Please print the entries below exactly, from the line with "(illegalOperandStep w t)" through the line with "ag.jobs = .command ⟨w, []⟩ :: jobs →", including both of those lines and leaving out all others.

□ □ □ □ □ □ □

-- ==== Sys2Proof/Machine/Step.lean ====
section
/-! DEFINITION. One step of the machine, and the placing of one command for the very next step. -/

namespace Sys2Proof.Machine

/-- The step that `fetch` says is next. -/
def takeFetched : Fetched → Host.Outcome State Fault Refusal
  | .run i t => exec i t
  | .illegalOpcode w t => .next (illegalOpcodeStep w t)
  | .illegalOperand w t => .next (illegalOperandStep w t)
  | .settled t => .next t
  | .refuse r => .refused r

/-- One step of the machine. -/
def step (s : State) : Host.Outcome State Fault Refusal := takeFetched (fetch s)

/-- `s` with the command that `nbits` bits `w` stand for placed so that the very next step runs it: agent 0 is idle, the
command is the first of its jobs, and the next turn is agent 0's (log 23). -/
def State.withFetchWord (s : State) (nbits w : Nat) : State :=
  { s with
    agents := s.agents.modify 0
      (fun ag => { ag with phase := .idle, jobs := .command (commandOfTable nbits w) :: ag.jobs })
    turns := .agent 0 :: s.turns }

end Sys2Proof.Machine
end

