/-- R101, R111, R117: a turn of an agent that is `FAULTED`, or `IDLE` with nothing to issue, or not there, changes
nothing but the turn (that such a turn passes is the model's choice, log 4). -/
def Obligations.TurnWithoutAStepPasses : Prop :=
  ∀ (s : State) (a : Nat) (rest : List Turn), s.cfg.admitted = true → s.turns = .agent a :: rest →
    (s.phaseOf a = some .faulted ∨ s.phaseOf a = none ∨
      ∃ ag, s.agents[a]? = some ag ∧ ag.phase = .idle ∧ ag.jobs = []) →
    step s = .next { s with turns := rest, active := a }

/-- R59: an illegal opcode changes nothing but `ERR.ILL_OPC`, its record and its response 0x0100. Model's readings: the
turn used (log 3), the job taken and `last` (log 12), the site (logs 10, 11). -/
def Obligations.IllegalOpcodeEffect : Prop :=
  ∀ (s : State) (a : Nat) (rest : List Turn) (ag : Agent) (w : Word) (jobs : List Job),
    s.cfg.admitted = true → s.turns = .agent a :: rest → s.agents[a]? = some ag → ag.phase = .idle →
    ag.jobs = .command ⟨w, []⟩ :: jobs →
    ((opcOf w).toNat = 0x00 ∨ (0x04 ≤ (opcOf w).toNat ∧ (opcOf w).toNat ≤ 0x0F) ∨
      (0x15 ≤ (opcOf w).toNat ∧ (opcOf w).toNat ≤ 0x1F) ∨ 0x24 ≤ (opcOf w).toNat) →
    step s = .next { s with
      turns := rest, active := a, err := s.err ||| 0x01,
      hist := s.hist ++ [⟨a, ag.seq, .respond .illegalOpcode 0x00⟩],
      faults := s.faults ++ [⟨a, ag.seq, w, .illegalOpcode⟩],
      agents := s.agents.modify a
        (fun g => { g with jobs := jobs, phase := .idle, seq := g.seq + 1, last := some 0x0100 }) }

/-- R60: an illegal operand changes nothing but `ERR.ILL_OPND`, its record and its response 0x0200; formats `D`, `S` and
`L` have none. Model's readings: the turn used (log 3), the job taken and `last` (log 12), the site (logs 10, 11). -/
def Obligations.IllegalOperandEffect : Prop :=
  (∀ (s : State) (a : Nat) (rest : List Turn) (ag : Agent) (w : Word) (p : List Byte) (jobs : List Job) (o : Opcode),
    s.cfg.admitted = true → s.turns = .agent a :: rest → s.agents[a]? = some ag → ag.phase = .idle →
    ag.jobs = .command ⟨w, p⟩ :: jobs → opcOf w = o.code → p.length = payloadLen (opcOf w) (opndOf w) →
    ((o ∈ [Opcode.acquire, .release, .readErr, .reset, .readBit, .readByte, .crc8CheckRom, .crc8CheckScratchpad] ∧
        opndOf w ≠ 0x00) ∨
      (o = .writeBit ∧ (opndOf w).extractLsb' 1 7 ≠ 0)) →
    step s = .next { s with
      turns := rest, active := a, err := s.err ||| 0x02,
      hist := s.hist ++ [⟨a, ag.seq, .respond .illegalOperand 0x00⟩],
      faults := s.faults ++ [⟨a, ag.seq, w, .illegalOperand⟩],
      agents := s.agents.modify a
        (fun g => { g with jobs := jobs, phase := .idle, seq := g.seq + 1, last := some 0x0200 }) }) ∧
  (∀ (w : Word) (p : List Byte) (o : Opcode), opcOf w = o.code →
    o ∈ [Opcode.writeByte, .crc8Step, .crc8Compute] → decode ⟨w, p⟩ ≠ .illegalOperand)

/-- R56: a command whose payload does not have exactly `len(OPC, OPND)` bytes is refused by name. -/
def Obligations.WrongPayloadLengthRefused : Prop :=
  ∀ (s : State) (a : Nat) (rest : List Turn) (ag : Agent) (c : Command) (jobs : List Job),
    s.cfg.admitted = true → s.turns = .agent a :: rest → s.agents[a]? = some ag → ag.phase = .idle →
    ag.jobs = .command c :: jobs → c.payload.length ≠ payloadLen (opcOf c.word) (opndOf c.word) →
    step s = .refused .payloadLength

/-- R125: a configuration that breaks a constraint is refused, whatever the state. -/
def Obligations.BrokenConfigurationRefused : Prop :=
  ∀ s : State,
    (s.cfg.tRstLow = 0 ∨ s.cfg.tRstSettle = 0 ∨ s.cfg.tPp = 0 ∨ s.cfg.tWh = 0 ∨ s.cfg.tSlot = 0 ∨ s.cfg.tW1Low = 0 ∨
      s.cfg.tRdLow = 0 ∨ s.cfg.tRdRest = 0 ∨ s.cfg.tIbd = 0 ∨ s.cfg.nPp < 1 ∨ s.cfg.wCnt < 1 ∨
      s.cfg.tSlot ≤ s.cfg.tW1Low ∨ s.cfg.tRdRest ≤ s.cfg.tRdSample) →
    step s = .refused .configuration

/-- R105: `step` never faults, and it refuses only for a broken configuration, a block reset with a command in flight,
or a command with a payload of the wrong length. Model's readings: the configuration is checked at every step (log 17),
turns and jobs (logs 3, 12). -/
def Obligations.StepStopsOnlyAsR105Says : Prop :=
  ∀ s : State,
    (∀ r, step s ≠ .fault r) ∧
    (∀ r, step s = .refused r →
      (r = .configuration ∧ s.cfg.admitted = false) ∨
      (r = .resetInFlight ∧ s.nextTurn = .blockReset ∧ ∃ ag ∈ s.agents, ∃ f, ag.phase = .running f) ∨
      (r = .payloadLength ∧ ∃ a ag c, s.nextTurn = .agent a ∧ s.agents[a]? = some ag ∧ ag.phase = .idle ∧
        .command c ∈ ag.jobs ∧ c.payload.length ≠ payloadLen (opcOf c.word) (opndOf c.word)))

/-- R63, R104 (b): the caller's poll loop issues READ_BIT, and stays, for as long as no READ_BIT of it has responded with
`VALUE` = 0x01; from its issue on that READ_BIT's response is the only one the loop can read. Once it has responded with
0x01 the loop is over: the machine goes on as if it were not there. Model's readings: turns and jobs (logs 3, 12), the
loop as a job (log 13). The first part takes in a loop whose READ_BIT contention stopped, after a block reset (`started`
and `last` none): that it issues READ_BIT again is no rule of the spec but the model's choice (DESIGN CHOICE, log 14). -/
def Obligations.PollLoopIsUnbounded : Prop :=
  (∀ (s : State) (a : Nat) (rest : List Turn) (ag : Agent) (started : Bool) (jobs : List Job),
    s.cfg.admitted = true → s.turns = .agent a :: rest → s.agents[a]? = some ag → ag.phase = .idle →
    ag.jobs = .poll started :: jobs → (started = true → ∀ w, ag.last = some w → opndOf w ≠ 0x01) →
    step s = exec .readBit { s with
      turns := rest, active := a,
      agents := s.agents.modify a (fun g => { g with jobs := .poll true :: jobs, last := none }) }) ∧
  (∀ (s : State) (a : Nat) (rest : List Turn) (ag : Agent) (w : Word) (jobs : List Job),
    s.cfg.admitted = true → s.turns = .agent a :: rest → s.agents[a]? = some ag → ag.phase = .idle →
    ag.jobs = .poll true :: jobs → ag.last = some w → opndOf w = 0x01 →
    step s = step { s with agents := s.agents.modify a (fun g => { g with jobs := jobs }) })

/-! ### Encoding -/

/-- R54, R59, R60, R61: what every word with a payload of the right length decodes to. -/
def Obligations.EveryWordClassified : Prop :=
  ∀ (w : Word) (p : List Byte), p.length = payloadLen (opcOf w) (opndOf w) →
    (decode ⟨w, p⟩ = .illegalOpcode ↔
      ((opcOf w).toNat = 0x00 ∨ (0x04 ≤ (opcOf w).toNat ∧ (opcOf w).toNat ≤ 0x0F) ∨
        (0x15 ≤ (opcOf w).toNat ∧ (opcOf w).toNat ≤ 0x1F) ∨ 0x24 ≤ (opcOf w).toNat)) ∧
    (decode ⟨w, p⟩ = .illegalOperand ↔
      ((opcOf w ∈ [(0x01 : Byte), 0x02, 0x03, 0x10, 0x12, 0x14, 0x22, 0x23] ∧ opndOf w ≠ 0x00) ∨
        (opcOf w = 0x11 ∧ (opndOf w).extractLsb' 1 7 ≠ 0))) ∧
    ((∃ i, decode ⟨w, p⟩ = .legal i) ↔
      ((opcOf w ∈ [(0x01 : Byte), 0x02, 0x03, 0x10, 0x12, 0x14, 0x22, 0x23] ∧ opndOf w = 0x00) ∨
        (opcOf w = 0x11 ∧ (opndOf w).extractLsb' 1 7 = 0) ∨ opcOf w ∈ [(0x13 : Byte), 0x20, 0x21]))

/-- R54, R55: decode of encode is the instruction, for every well-formed instruction. -/
def Obligations.DecodeOfEncode : Prop :=
  ∀ i : Instr, i.wellFormed = true → decode (encode i) = .legal i

/-- R50, R53: encode of decode is the command, and only well-formed instructions are decoded. -/
def Obligations.EncodeOfDecode : Prop :=
  ∀ (c : Command) (i : Instr), decode c = .legal i → encode i = c ∧ i.wellFormed = true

□ □ □ □ □ □ □

* _SOLUTION_:
  | .illegalOperand w t => .next (illegalOperandStep w t)
  | .settled t => .next t
  | .refuse r => .refused r

/-- One step of the machine. -/
def step (s : State) : Host.Outcome State Fault Refusal := takeFetched (fetch s)

/-- `s` with the command that `nbits` bits `w` stand for placed so that the very next step runs it: agent 0 is idle, the
command is the first of its jobs, and the next turn is agent 0's (log 23). -/
def State.withFetchWord (s : State) (nbits w : Nat) : State :=
  { s with
    agents := s.agents.modify 0
      (fun ag => { ag with phase := .idle, jobs := .command (commandOfTable nbits w) :: ag.jobs })
    turns := .agent 0 :: s.turns }

end Sys2Proof.Machine
end

/-- R101, R111, R117: a turn of an agent that is `FAULTED`, or `IDLE` with nothing to issue, or not there, changes
nothing but the turn (that such a turn passes is the model's choice, log 4). -/
def Obligations.TurnWithoutAStepPasses : Prop :=
  ∀ (s : State) (a : Nat) (rest : List Turn), s.cfg.admitted = true → s.turns = .agent a :: rest →
    (s.phaseOf a = some .faulted ∨ s.phaseOf a = none ∨
      ∃ ag, s.agents[a]? = some ag ∧ ag.phase = .idle ∧ ag.jobs = []) →
    step s = .next { s with turns := rest, active := a }

/-- R59: an illegal opcode changes nothing but `ERR.ILL_OPC`, its record and its response 0x0100. Model's readings: the
turn used (log 3), the job taken and `last` (log 12), the site (logs 10, 11). -/
def Obligations.IllegalOpcodeEffect : Prop :=
  ∀ (s : State) (a : Nat) (rest : List Turn) (ag : Agent) (w : Word) (jobs : List Job),
    s.cfg.admitted = true → s.turns = .agent a :: rest → s.agents[a]? = some ag → ag.phase = .idle →
    ag.jobs = .command ⟨w, []⟩ :: jobs →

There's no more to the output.